4> plists:pmap(fun(I) -> io:format("~w~n",[I]), I + 1 end, lists:seq(1,20)).
1
3
4
5
6
7
8
10
9
11
12
13
14
15
16
17
18
19
20
2
[2,3,4,5,6,7,8,9,10,11,12,13,14,15,16,17,18,19,20,21]

Here we see that pmap also doesn't have any guaranteed order of execution (which it shouldn't) and that the return values are in proper order (which it should).

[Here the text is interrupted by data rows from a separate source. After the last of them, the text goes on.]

/-- The time in which a slew closes the difference passes: the difference over that of the rates (R343). -/
def State.runSlew (s : State) : State :=
  let r := s.tsn.corr.rate - (s.tracker s.selected).corr.rate
  if r = 0 then s else s.advanceBy (s.timeDiff * 2 ^ 32 / r).toNat

/-- No slew is in progress. -/
def State.endSlew (s : State) : State := { s with tsn := { s.tsn with slew := none } }

/-- The slew ends: plant time takes the tracker's parameters at the edge where the difference would change sign
(R343). -/
def State.slewDone (s : State) : State :=
  if s.tsn.slew.isSome then
    let s := s.runSlew.endSlew
    let s := (s.setCorr (s.tracker s.selected).corr).wrB R.TSN_TIME_STAT_SLEWING false
    s.showDiff.event 9 4 [(16, 1, s.selected)]
  else s

/-- Every open metering window closes (R280, R342). -/
def State.closeWindowsAtStep (s : State) : State := each s.accsInUse (fun s a => s.accClose a s.plantNs) s

/-- Plant time steps to correction `c`: the epoch moves with it (R342). `new` is the first payload byte of PLANT_TIME.
-/
def State.jumpTime (s : State) (c : Corr) (new : Nat) : State :=
  let d := c.eval s.tsn.local_ - s.plantFrac
  let s := { s.setCorr c with sys := { s.sys with epoch := s.sys.epoch + d / 65536 } }
  let s := ({ s with tsn := { s.tsn with slew := none, stepAsked := false } }).wrB R.TSN_TIME_STAT_SLEWING false
  let s := (s.showDiff.wrB R.TSN_TIME_STAT_STEPPED true).closeWindowsAtStep
  s.event 9 1 [(16, 1, new), (17, 1, 1), (24, 8, ux 64 (d / 65536))]

/-- Is a tracker LOCKED? With none, plant time runs on its last parameters (R348). -/
def State.anyLocked (s : State) : Bool := s.domLocked 0 || s.domLocked 1

/-- Does plant time follow the corrections of tracker `i`: the selected one, while some tracker is LOCKED (R343,
R348)? -/
def State.follows (s : State) (i : Nat) : Bool :=
  decide (s.selected = i) && s.timeValid && !s.is R.TSN_TIME_STAT_FREE && s.anyLocked

/-- Plant time against the selected tracker: the first LOCKED makes it VALID in a step; a tracker takes over from
free-run by slewing, and so does one that is LOCKED again after plant time ran on its last parameters (R341, R343,
R348). -/
def State.judgeTime (s : State) : State :=
  let l := s.domLocked s.selected
  let s := s.wrB R.TSN_TIME_STAT_LOCKED l
  if l && !s.timeValid then
    let s := s.wrB R.TSN_TIME_STAT_VALID true
    (s.setActive 0x120 false).jumpTime (s.tracker s.selected).corr 1
  else if l && s.is R.TSN_TIME_STAT_FREE then
    ((s.wrB R.TSN_TIME_STAT_FREE false).event 9 1 [(16, 1, 1)]).startSlew
  else if l && s.tsn.slew.isNone && decide (s.tsn.corr ≠ (s.tracker s.selected).corr) then s.startSlew
  else s

/-- Plant time falls to INVALID (R341). -/
def State.timeInvalid (s : State) : State :=
  if s.timeValid then
    let s := (s.wrB R.TSN_TIME_STAT_VALID false).wrB R.TSN_TIME_STAT_FREE false
    let s := ({ s with tsn := { s.tsn with slew := none } }).wrB R.TSN_TIME_STAT_SLEWING false
    ((s.showDiff.event 9 1 [(16, 1, 0)]).setActive 0x120 true).raise 0x120 0
  else s

/-- A change of selection: DOMAIN_SWITCH and a slew (R343, R348). -/
def State.select (s : State) (n : Nat) : State :=
  let o := s.selected
  if o = n then s
  else
    let s := (s.wr R.TSN_TIME_STAT_SEL n).inc R.TSN_TIME_STAT_SWITCHES
    let d := s.timeDiff / 65536
    let ms := if s.rd R.TSN_TIME_CTL_SLEW = 0 then 0 else d.natAbs * 1000 / s.rd R.TSN_TIME_CTL_SLEW
    let s := s.event 9 3 [(16, 1, o), (17, 1, n), (20, 4, uxSat 32 d), (24, 4, ms)]
    if s.timeValid && !s.is R.TSN_TIME_STAT_FREE then s.startSlew else s

/-- The tracker that R348 selects now. -/
def State.wanted (s : State) : Nat :=
  let pref := s.rd R.TSN_TIME_CTL_PREF
  let sel := s.selected
  if s.role = .standby then s.tsn.holderSel.getD sel
  else if !s.is R.TSN_TIME_CTL_AUTO then pref
  else if sel = pref then (if !s.domLocked pref && s.domLocked (1 - pref) then 1 - pref else pref)
  else if s.domLocked pref && !s.domLocked sel then pref
  else sel

/-- Selection and plant time re-judged (R341, R348). "Plant time holdover" is raised when no tracker is LOCKED any
more. -/
def State.judgeSelection (s : State) (hadLock : Bool) : State :=
  let s := (s.select s.wanted).judgeTime
  let has := s.anyLocked
  let s := if hadLock ≠ has then s.setActive 0x122 (!has) else s
  if hadLock && !has then s.raise 0x122 0 else s

/-- A change of a tracker's state: DOMAIN_STATE, LOSS_CNT, "PTP domain lost" (R347). -/
def State.setDom (s : State) (i : Nat) (x : Dom) : State :=
  let old := s.dom i
  if old = x then s
  else
    let had := s.anyLocked
    let s := s.wr (R.TSN_DOM_STAT_STATE i) x.code
    let s := s.modTracker i fun t => { t with good := 0, lockedAt := if x = .locked then s.tsn.local_ else t.lockedAt }
    let s := s.event 9 2 [(16, 1, i), (17, 1, old.code), (18, 1, x.code), (19, 1, s.rd (R.TSN_DOM_STAT_SLAVE_PORT i))]
    let s := if old = .locked then s.inc (R.TSN_DOM_STAT_LOSS_CNT i) else s
    let s := if old = .locked && x = .holdover then (s.setActive 0x121 true).raise 0x121 i
      else if x = .locked then s.setActive 0x121 false else s
    s.judgeSelection had

/-- Tracker `i` of an enabled domain starts from LISTENING with its correction; of a disabled one it is DISABLED
(R344, R347). -/
def State.startTracker (s : State) (i : Nat) : State :=
  if s.is (R.TSN_DOM_CTL_EN i) then
    let p := if s.rd (R.TSN_DOM_CTL_PORTS i) = 2 then 1 else 0
    let s := (s.wr (R.TSN_DOM_STAT_SLAVE_PORT i) p).modTracker i fun t => { corr := t.corr, reqSeq := t.reqSeq }
    s.setDom i .listening
  else s.setDom i .disabled

/-- Both trackers start (R344, R349). -/
def State.startTrackers (s : State) : State := each [0, 1] State.startTracker s

/-- A write of `TSN_DOM_CTL` of tracker `i`: EN starts it or disables it (R347). -/
def State.domWritten (s : State) (i : Nat) : State :=
  if s.is (R.TSN_DOM_CTL_EN i) = decide (s.dom i ≠ .disabled) then s else s.startTracker i

/-- Trackers stop, as in TOWPATH (R344, R349): state kept, nothing consumed until they start again. -/
def State.trackersRun (s : State) : Bool := decide (s.power = .run) || decide (s.power = .hold)

/-- PLL_ETH lost: every tracker that runs enters HOLDOVER (R349, log entry 118). -/
def State.trackersHold (s : State) : State :=
  each [0, 1] (fun s i => if s.dom i = .disabled then s else s.setDom i .holdover) s

/-! ### Messages (R344 to R347) -/

/-- Order of two data sets by the best master algorithm: negative when the first is better (IEEE 1588-2019, 9.3.4). -/
def masterKey (m : PtpMaster) : List Nat :=
  [m.priority1, m.clockClass, m.accuracy, m.variance, m.priority2, m.gm, m.stepsRemoved, m.clock, m.port]

/-- Lexicographic order of keys. -/
def keyLess : List Nat → List Nat → Bool
  | a :: s, b :: t => if a < b then true else if b < a then false else keyLess s t
  | _, _ => false

/-- ms of the local counter. -/
def State.nowMs (s : State) : Nat := s.tsn.local_ / 500000

/-- Is a foreign master qualified at `now`: 2 Announces within the last 4 intervals? (Table 13.2) -/
def qualified (now : Nat) (x : PtpMaster × Nat × Option Nat) : Bool :=
  match x.2.2 with
  | none => false
  | some p => decide (now ≤ p + 4 * x.1.interval)

/-- The best foreign master that is qualified at `now`. -/
def bestMaster (now : Nat) (xs : List (PtpMaster × Nat × Option Nat)) : Option PtpMaster :=
  (xs.filter (qualified now)).foldl (fun b x =>
    match b with
    | none => some x.1
    | some m => if keyLess (masterKey x.1) (masterKey m) then some x.1 else b) none

/-- An Announce enters the foreign master list. -/
def hear (now : Nat) (m : PtpMaster) (xs : List (PtpMaster × Nat × Option Nat)) : List (PtpMaster × Nat × Option Nat) :=
  match xs.find? fun x => x.1.clock = m.clock ∧ x.1.port = m.port with
  | some x => (m, now, some x.2.1) :: xs.filter fun y => !(y.1.clock = m.clock ∧ y.1.port = m.port)
  | none => (m, now, none) :: xs

/-- A change of grandmasterIdentity while LOCKED returns a tracker to ACQUIRING (Table 13.3). -/
def State.newGrandmaster (s : State) (i : Nat) (old : Option PtpMaster) (m : PtpMaster) : State :=
  match old with
  | some o => if o.gm = m.gm then s else (s.event 9 6 [(16, 1, i), (24, 8, m.gm)]).setDom i .acquiring
  | none => s

/-- What a new master does to a tracker in state `d` (Table 13.3). -/
def State.masterIn (s : State) (i : Nat) (old : Option PtpMaster) (m : PtpMaster) (d : Dom) : State :=
  match d with
  | .locked => s.newGrandmaster i old m
  | .listening => s.setDom i .acquiring
  | .holdover => s.setDom i .acquiring
  | _ => s

/-- The tracker takes a master (Table 13.3). -/
def State.takeMaster (s : State) (i : Nat) (m : PtpMaster) : State :=
  let old := (s.tracker i).master
  let s := s.modTracker i fun t => { t with master := some m }
  let s := (s.wr (R.TSN_DOM_GM_LO i) m.gm).wr (R.TSN_DOM_GM_HI i) (m.gm / 2 ^ 32)
  let s := (s.wr (R.TSN_DOM_UTC_OFFSET i) m.utc).wrB (R.TSN_DOM_UTC_VALID i) m.utcValid
  s.masterIn i old m (s.dom i)

/-- An Announce (R344, R347). -/
def State.announce (s : State) (i port : Nat) (m : PtpMaster) : State :=
  if decide (s.rd (R.TSN_DOM_CTL_PROFILE i) = 4) && !m.tlv then s
  else
    let s := s.modTracker i fun t => { t with
      foreign := hear s.nowMs m t.foreign
      heard := t.heard ||| BitVec.ofNat 2 (2 ^ port) }
    match bestMaster s.nowMs (s.tracker i).foreign with
    | some b => s.takeMaster i b
    | none => s

/-- The tracker's correction is servoed at the rate its servo sets, a free value; plant time follows (R343, R347). -/
def State.servo (s : State) (i : Nat) : State :=
  let (r, s) := s.fresh 64
  let s := s.setDomCorr i ((s.tracker i).corr.withRate s.tsn.local_ (sx 64 r))
  if s.follows i then
    (match s.tsn.slew with
      | none => s.setCorr (s.tracker i).corr
      | some _ => s.startSlew)
  else s

/-- The tracker steps to its master (R347); plant time that follows it slews (R343). -/
def State.stepTracker (s : State) (i : Nat) (ofs : Int) : State :=
  let s := s.setDom i .acquiring
  let s := (s.setDomCorr i ((s.tracker i).corr.step (-ofs))).inc (R.TSN_DOM_STAT_STEPS i)
  let s := s.modTracker i fun t => { t with good := 0 }
  if s.follows i then s.startSlew else s

/-- The offset from master is known (R347): shown, then a step, the servo, and the lock count. -/
def State.offsetKnown (s : State) (i : Nat) (ofs : Int) : State :=
  let s := s.wr (R.TSN_DOM_OFS i) (uxSat 32 (ofs / 4096))
  let mag := (if ofs < 0 then -ofs else ofs)
  let big := decide ((s.rd (R.TSN_DOM_SERVO_STEP_THR i) : Int) * 65536 < mag)
  let near := decide (mag ≤ (s.rd (R.TSN_DOM_SERVO_LOCK_THR i) : Int) * 65536)
  if s.dom i ≠ .acquiring && s.dom i ≠ .locked then s
  else if big then s.stepTracker i ofs
  else
    let s := (s.servo i).modTracker i fun t => { t with good := if near then min 16 (t.good + 1) else 0 }
    if decide (s.dom i = .acquiring) && decide (16 ≤ (s.tracker i).good) then s.setDom i .locked else s

/-- Does port `p` hold role SLAVE for tracker `i`, and not PASSIVE_SLAVE (R346)? -/
def State.isSlave (s : State) (i p : Nat) : Bool := decide (p = s.rd (R.TSN_DOM_STAT_SLAVE_PORT i))

/-- A Sync is complete: t2 − t1, corrected (IEEE 1588-2019, 11.2); the PASSIVE_SLAVE port measures and does not steer
(R346). -/
def State.syncDone (s : State) (i port : Nat) (t1 t2 corr : Int) : State :=
  let d := t2 - t1 - corr - sx 32 (s.rd (R.TSN_PORT_ASYM port))
  let s := s.modPtpLink i port fun l => { l with down := d, sync := none }
  if s.isSlave i port then s.offsetKnown i (d - (s.ptpLink i port).mpd) else s

/-- A mean path or peer delay of a port is known; that of the SLAVE port is shown (R346, R356). -/
def State.delayKnown (s : State) (i port : Nat) (d : Int) : State :=
  let s := s.modPtpLink i port fun l => { l with mpd := d, delayReq := none, peer := none, unanswered := 0 }
  if s.isSlave i port then s.wr (R.TSN_DOM_MPD i) (min (2 ^ 32 - 1) (d / 4096).toNat) else s

/-- Is the message from the tracker's master? -/
def State.fromMaster (s : State) (i : Nat) (m : PtpMsg) : Bool :=
  match (s.tracker i).master with
  | some x => decide (x.clock = m.clock) && decide (x.port = m.port)
  | none => false

/-- Does tracker `i` consume a message that arrives on `port`? (R345) -/
def State.consumes (s : State) (i port : Nat) (m : PtpMsg) : Bool :=
  s.trackersRun && s.is (R.TSN_DOM_CTL_EN i) && s.is (R.TSN_PORT_STAT_UP port)
    && (s.rd (R.TSN_DOM_CTL_PORTS i)).testBit port && decide (s.rd (R.TSN_DOM_CTL_DOMAIN i) = m.domain)
    && (if s.is (R.TSN_DOM_CTL_TAGGED i) then decide (m.vid = some (s.rd (R.TSN_DOM_CTL_VID i))) else m.vid.isNone)

/-- Does the tracker use the peer delay mechanism? (Table 13.2) -/
def State.peerDelay (s : State) (i : Nat) : Bool := decide (2 ≤ s.rd (R.TSN_DOM_CTL_PROFILE i))

/-- Ingress time of an instant in tracker `i`'s own time (R339). -/
def State.ingress (s : State) (i port : Nat) (x : Int) : Int :=
  (s.tracker i).corr.at_ x - (s.rd (R.TSN_PORT_ING_LAT port) : Int)

/-- Egress time of an instant in tracker `i`'s own time (R339). -/
def State.egress (s : State) (i port : Nat) (x : Int) : Int :=
  (s.tracker i).corr.at_ x + (s.rd (R.TSN_PORT_EGR_LAT port) : Int)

Now. Places to improve? Well, for one we could get all complicated-like and have options for a certain number of worker processes instead of "blindly" spawning a process for each element of a (potentially large!) input list. Another idea is spawning a "spawner" process to actually spawn the worker processes, so that our gathering can begin immediately without waiting for all the worker spawning to end. Yet another is, since we do not need any ordered return value from pforeach find a marginally better way of acknowledging process completion as they occur instead of always waiting for each process in order. (Now you can go back and look at npforeach if you like.) But mostly at that point you're just shuffling deck chairs. Actually just the simple difference between pmap and pforeach is mostly shuffling deck chairs. Certainly it "seems" like pforeach should be faster than pmap -- but lacking a Niagara of my own, mostly I end up testing the limits of my limited CPU and memory slice of my shared VPS server.

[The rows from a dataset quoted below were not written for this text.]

-- ==== Sys2Proof/Machine/Boot.lean ====
section
/-! DEFINITION. Resets of the whole part, of the main domains and of one block; supplies; the boot sequence
(R44 to R53, R77 to R82, R408, R411, R412). -/

set_option Elab.async false

namespace Sys2Proof.Machine

open Sys2Proof

/-! ### Main-domain resets (Table 3.11) -/

/-- Registers that a main-domain reset keeps: those of the always-on domain, and the part number. -/
def aonRegs : List Nat := [0x0, 0x20, 0x24, 0x30, 0x36010, 0x36014]

/-- The bits of `SYS_RESET_CAUSE` that name the last reset, and COUNT (Table 3.13). -/
def State.setCause (s : State) (mon sys off : Bool) : State :=
  let s := ((s.wrB R.SYS_RESET_CAUSE_POR false).wrB R.SYS_RESET_CAUSE_MON mon).wrB R.SYS_RESET_CAUSE_SYS sys
  (s.wrB R.SYS_RESET_CAUSE_OFF_EXIT off).inc R.SYS_RESET_CAUSE_COUNT

/-- Fuses, and what the always-on domain and the free-running counters keep across a main-domain reset. -/
def SecSt.kept (x : SecSt) : SecSt :=
  { rowOpen := x.rowOpen, rowLocked := x.rowLocked, rowRetired := x.rowRetired, slots := x.slots, revoke := x.revoke
    counter := x.counter, keyGone := x.keyGone, bootTicket := x.bootTicket, attestSeq := x.attestSeq }

/-- The main domains at their reset values, held in reset: registers of the always-on domain, fuses, pins and the
local counter are kept, and so is what has left the part. -/
def State.clearMain (s : State) : State :=
  { State.reset with
    regs := s.regs.filter fun p => aonRegs.contains p.1
    sys := { boot := .reset, railsOk := s.sys.railsOk, feeds := s.sys.feeds, cutShort := s.sys.cutShort }
    hst := { perstHigh := s.hst.perstHigh }
    aux := { pins := s.aux.pins }
    tsn := { local_ := s.tsn.local_ }
    red := { strapConflict := s.red.strapConflict, deassertedAt := s.red.deassertedAt, everHeld := s.red.deassertedAt.isNone }
    nrg := { recordSeq := s.nrg.recordSeq }
    pwm := { pins := s.pwm.pins }
    sec := s.sec.kept
    out := s.out
    free := s.free
    pending := s.pending }

/-- A main-domain reset: the claim is released, then everything but the always-on domain is cleared (R77). -/
def State.resetMain (s : State) : State :=
  let line := s.is R.RED_PARTNER_LINE
  let s := (s.releaseClaim 6).clearMain
  (s.wrB R.RED_PARTNER_LINE line).showFuses.resetLevels

/-- OFF: the overlays end, the claim is released, and the main domains are held in reset (R82, Table 17.2). -/
def State.enterOff (s : State) : State :=
  let s := ((s.endOverlays 7 2).releaseClaim 7).resetMain
  { s with sys := { s.sys with boot := .off } }

/-- A system reset (R77). -/
def State.systemReset (s : State) : State := s.resetMain.setCause false true false

/-- The straps sampled: bit 0 SEAT_SEL, 1 BOOT_SRC, 2 LANE_POL (Table 2.5). -/
def State.sampleStraps (s : State) (straps : BitVec 3) : State := s.setReg 0x20 (straps.setWidth 32)

/-- A power-on reset: everything, the always-on domain included; the straps are sampled at its release (R44, R77). -/
def State.powerOn (s : State) (straps : BitVec 3) (feeds : BitVec 2) : State :=
  let line := s.is R.RED_PARTNER_LINE
  let t := { State.reset with
    regs := s.regs.filter fun p => p.1 = 0
    sys := { boot := .reset, feeds := feeds, railsOk := s.sys.railsOk }
    hst := { perstHigh := s.hst.perstHigh }
    aux := { pins := s.aux.pins }
    red := { deassertedAt := if line then none else some 0, everHeld := line }
    pwm := { pins := s.pwm.pins }
    sec := { s.sec.kept with bootTicket := s.free, attestSeq := 0 }
    out := s.out
    free := s.free + 1
    pending := s.pending }
  ((t.sampleStraps straps).wrB R.RED_PARTNER_LINE line).showFuses.resetLevels

/-! ### Supplies (R50, R51, R53) -/

/-- A rail monitor trips; `rails` as MON_RAIL. A trip while the main domains are already held in reset is recorded as
a main-domain reset of its own, with COUNT and the cause bits: the rule says only that the wait of 1 ms starts again
(log entry 113, DESIGN CHOICE). In TOWPATH only those of `VCORE`, `VIO33` and `VANA` are active. In OFF the rails fall
as awaited, and nothing is recorded. `sys` tells that a system reset was asked in the same clock (R50, R77). -/
def State.monitorTrip (s : State) (rails : BitVec 6) (sys : Bool) : State :=
  let rails := if s.power = .towpath then rails &&& 0x31 else rails
  let ok := s.sys.railsOk &&& ~~~rails
  if rails = 0 then s
  else if s.sys.boot = .off then { s with sys := { s.sys with railsOk := ok } }
  else
    let cut := s.sys.cutShort || s.sys.move.isSome
    let s := s.resetMain.setCause true sys false
    let s := s.wr R.SYS_RESET_CAUSE_MON_RAIL (s.rd R.SYS_RESET_CAUSE_MON_RAIL ||| rails.toNat)
    { s with sys := { s.sys with railsOk := ok, cutShort := cut } }

/-- Feeds shown (Table 2.7): `VAON_B` carries the load only without `VAON_A`. -/
def State.showFeeds (s : State) : State :=
  let a := s.sys.feeds.getLsbD 0
  let b := s.sys.feeds.getLsbD 1
  ((s.wrB R.SYS_AON_STAT_A_OK a).wrB R.SYS_AON_STAT_B_OK b).wrB R.SYS_AON_STAT_CARRYING (!a && b)

/-- A feed still out of range sets its LOST bit again (R11). -/
def State.keepLost (s : State) : State :=
  let s := if s.sys.feeds.getLsbD 0 then s else s.wrB R.SYS_AON_STAT_A_LOST true
  if s.sys.feeds.getLsbD 1 then s else s.wrB R.SYS_AON_STAT_B_LOST true

/-- Feed `f` is out of its range, and recorded as lost (R51). -/
def State.dropFeed (s : State) (f : Nat) : State :=
  (({ s with sys := { s.sys with feeds := setBit s.sys.feeds f false } }).showFeeds).wrB
    (if f = 0 then R.SYS_AON_STAT_A_LOST else R.SYS_AON_STAT_B_LOST) true

/-- "Always-on feed lost" stands while one feed is out of its range (R51). -/
def State.judgeFeeds (s : State) : State :=
  if s.sys.feeds = 3 then s.setActive 0x006 false
  else (s.setActive 0x006 true).raise 0x006 (if s.sys.feeds.getLsbD 0 then 1 else 0)

/-- An always-on feed leaves its range; the loss of both is a power-on reset (R51). -/
def State.feedLost (s : State) (f : Nat) : State :=
  if 1 < f ∨ !s.sys.feeds.getLsbD f then s
  else
    let s := s.dropFeed f
    if s.sys.feeds = 0 then s.powerOn ((s.reg 0x20).setWidth 3) 0 else s.judgeFeeds

/-- An always-on feed is back in its range; after the loss of both this is the release of the power-on reset, at which
the straps are sampled again (R44, R51). -/
def State.feedBack (s : State) (f : Nat) : State :=
  if 1 < f ∨ s.sys.feeds.getLsbD f then s
  else if s.sys.feeds = 0 then (s.powerOn ((s.reg 0x20).setWidth 3) (BitVec.ofNat 2 (2 ^ f))).showFeeds
  else (({ s with sys := { s.sys with feeds := setBit s.sys.feeds f true } }).showFeeds).judgeFeeds

/-- The die temperature, 0.125 °C, as the sensor finds it on passing 115 °C or 130 °C: each fault whose limit it exceeds
stands, and is raised on passing it or where row `n` tells of it (R53). -/
def State.hotDie (s : State) (temp : BitVec 12) (n : Nat) : State :=
  let v := sx 12 temp.toNat
  each [(0x007, (920 : Int)), (0x008, 1040)] (fun s (m, limit) =>
    let was := s.active m
    let hot := decide (limit < v)
    let s := s.setActive m hot
    if hot && (!was || decide (m = n)) then s.raise m 0 else s) (s.wr R.SYS_TEMP_TEMP temp.toNat)

/-! ### Block resets (Table 3.12) -/

/-- The window of a block (Table 18.1). -/
def blockWindow (b : Nat) : Nat × Nat :=
  match b with
  | 1 => (0x10000, 0x20000) | 2 => (0x20000, 0x28000) | 3 => (0x28000, 0x2C000) | 4 => (0x2C000, 0x30000)
  | 5 => (0x30000, 0x34000) | 6 => (0x34000, 0x36000) | 7 => (0x36000, 0x38000) | 8 => (0x38000, 0x3A000)
  | 9 => (0x3A000, 0x3C000) | _ => (0x3C000, 0x3E000)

But, if anyone does happen to have an interesting amount of hardware lying around:

-module(plists_test).
-export([start/0]).

start() ->
  timer:start(),
  F = fun(I) -> math:pow(I,I) end,
  {T0,L} = timer:tc(lists,seq,[1,1000]),
  io:format("seq took ~w microseconds~n",[T0]),
  {T1,_V2} = timer:tc(plists,pmap,[F,L]),
  io:format("pmap took ~w microseconds~n",[T1]),
  {T2,_V1} = timer:tc(plists,pforeach,[F,L]),
  io:format("pforeach took ~w microseconds~n",[T2]),
  {T3,_V1} = timer:tc(plists,npforeach,[F,L]),
  io:format("npforeach took ~w microseconds~n",[T3]),
  ok.

And give it a twirl:

$ erl -smp +S 16 +A 2 -s plists_test -run init stop -noshell
seq took 109 microseconds
pmap took 90465 microseconds
pforeach took 104702 microseconds
npforeach took 112472 microseconds

As the input list gets larger, that "queue of processes instead of trying to spawn a process for each element of the list blindly" idea starts to look a whole lot better -- what good is spawning 10000 CPU-bound processes when you only a fraction of that in available CPU cores?